### LISTED RECORDS
Start of Block
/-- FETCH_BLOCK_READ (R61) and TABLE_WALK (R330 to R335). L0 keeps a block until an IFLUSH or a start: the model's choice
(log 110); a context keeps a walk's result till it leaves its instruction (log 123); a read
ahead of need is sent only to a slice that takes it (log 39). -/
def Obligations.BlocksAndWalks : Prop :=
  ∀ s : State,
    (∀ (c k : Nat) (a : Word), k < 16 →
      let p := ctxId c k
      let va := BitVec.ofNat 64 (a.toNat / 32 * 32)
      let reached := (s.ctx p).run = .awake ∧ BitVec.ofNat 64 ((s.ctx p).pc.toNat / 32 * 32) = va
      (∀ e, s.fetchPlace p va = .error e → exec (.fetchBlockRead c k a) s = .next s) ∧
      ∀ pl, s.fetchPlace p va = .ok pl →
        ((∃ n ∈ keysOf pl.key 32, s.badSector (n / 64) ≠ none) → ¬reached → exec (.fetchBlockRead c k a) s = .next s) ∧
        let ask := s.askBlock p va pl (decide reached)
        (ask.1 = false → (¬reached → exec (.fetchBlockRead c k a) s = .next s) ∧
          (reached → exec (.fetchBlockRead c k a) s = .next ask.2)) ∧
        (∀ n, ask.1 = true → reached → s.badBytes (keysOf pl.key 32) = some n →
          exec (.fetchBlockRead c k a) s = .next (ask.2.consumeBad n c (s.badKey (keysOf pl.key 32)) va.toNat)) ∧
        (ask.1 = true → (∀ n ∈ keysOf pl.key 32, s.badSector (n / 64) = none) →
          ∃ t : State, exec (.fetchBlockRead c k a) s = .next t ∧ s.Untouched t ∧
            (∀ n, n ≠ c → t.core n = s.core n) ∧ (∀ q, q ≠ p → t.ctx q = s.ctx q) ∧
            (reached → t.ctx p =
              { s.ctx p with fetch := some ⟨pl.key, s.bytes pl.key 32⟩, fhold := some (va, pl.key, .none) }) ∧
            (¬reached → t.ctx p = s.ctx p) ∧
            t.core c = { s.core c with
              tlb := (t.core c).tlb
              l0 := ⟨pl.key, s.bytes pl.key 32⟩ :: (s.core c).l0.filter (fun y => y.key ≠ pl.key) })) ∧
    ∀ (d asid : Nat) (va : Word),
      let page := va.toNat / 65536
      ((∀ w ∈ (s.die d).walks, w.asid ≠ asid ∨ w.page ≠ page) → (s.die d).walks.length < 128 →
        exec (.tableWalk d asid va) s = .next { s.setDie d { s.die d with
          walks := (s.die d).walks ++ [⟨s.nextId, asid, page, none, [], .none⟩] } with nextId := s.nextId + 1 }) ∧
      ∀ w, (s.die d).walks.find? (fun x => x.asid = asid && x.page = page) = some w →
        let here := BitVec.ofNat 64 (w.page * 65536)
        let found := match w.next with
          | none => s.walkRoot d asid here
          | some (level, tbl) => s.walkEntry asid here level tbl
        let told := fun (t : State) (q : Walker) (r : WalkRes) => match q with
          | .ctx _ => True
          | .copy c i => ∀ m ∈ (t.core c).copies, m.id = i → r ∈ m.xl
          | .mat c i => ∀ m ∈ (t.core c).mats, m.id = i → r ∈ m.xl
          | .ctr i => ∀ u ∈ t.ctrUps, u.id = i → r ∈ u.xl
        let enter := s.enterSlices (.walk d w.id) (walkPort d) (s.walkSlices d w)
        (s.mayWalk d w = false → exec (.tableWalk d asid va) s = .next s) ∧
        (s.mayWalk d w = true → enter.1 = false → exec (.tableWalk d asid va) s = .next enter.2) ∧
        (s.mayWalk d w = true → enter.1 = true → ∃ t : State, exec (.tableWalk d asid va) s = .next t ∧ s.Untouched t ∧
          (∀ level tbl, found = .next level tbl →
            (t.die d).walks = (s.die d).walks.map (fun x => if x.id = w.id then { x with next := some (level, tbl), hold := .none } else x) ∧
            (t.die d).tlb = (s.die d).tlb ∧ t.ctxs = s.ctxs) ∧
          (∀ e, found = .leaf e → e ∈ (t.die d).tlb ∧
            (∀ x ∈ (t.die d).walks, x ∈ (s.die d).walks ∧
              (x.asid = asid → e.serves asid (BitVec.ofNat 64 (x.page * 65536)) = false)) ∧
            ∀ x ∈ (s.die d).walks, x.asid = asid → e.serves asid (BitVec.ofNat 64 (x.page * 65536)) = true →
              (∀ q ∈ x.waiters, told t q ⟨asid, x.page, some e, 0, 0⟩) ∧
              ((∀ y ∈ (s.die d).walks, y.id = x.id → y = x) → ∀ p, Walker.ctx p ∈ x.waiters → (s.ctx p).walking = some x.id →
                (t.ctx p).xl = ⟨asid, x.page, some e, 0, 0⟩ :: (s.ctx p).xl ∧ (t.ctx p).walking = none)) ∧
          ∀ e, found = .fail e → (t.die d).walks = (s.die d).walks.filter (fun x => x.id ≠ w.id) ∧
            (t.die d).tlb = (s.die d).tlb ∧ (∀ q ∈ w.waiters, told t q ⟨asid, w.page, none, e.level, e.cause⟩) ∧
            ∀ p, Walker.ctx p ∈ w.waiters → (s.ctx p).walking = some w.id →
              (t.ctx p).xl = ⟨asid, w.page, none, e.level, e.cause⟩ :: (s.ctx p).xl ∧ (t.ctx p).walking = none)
End of Block
### WHAT IS NEEDED
Lines above that contain the string "BitVec" make up the answer.

### TASK RESPONSE
      let va := BitVec.ofNat 64 (a.toNat / 32 * 32)
      let reached := (s.ctx p).run = .awake ∧ BitVec.ofNat 64 ((s.ctx p).pc.toNat / 32 * 32) = va
        let here := BitVec.ofNat 64 (w.page * 65536)
              (x.asid = asid → e.serves asid (BitVec.ofNat 64 (x.page * 65536)) = false)) ∧
            ∀ x ∈ (s.die d).walks, x.asid = asid → e.serves asid (BitVec.ofNat 64 (x.page * 65536)) = true →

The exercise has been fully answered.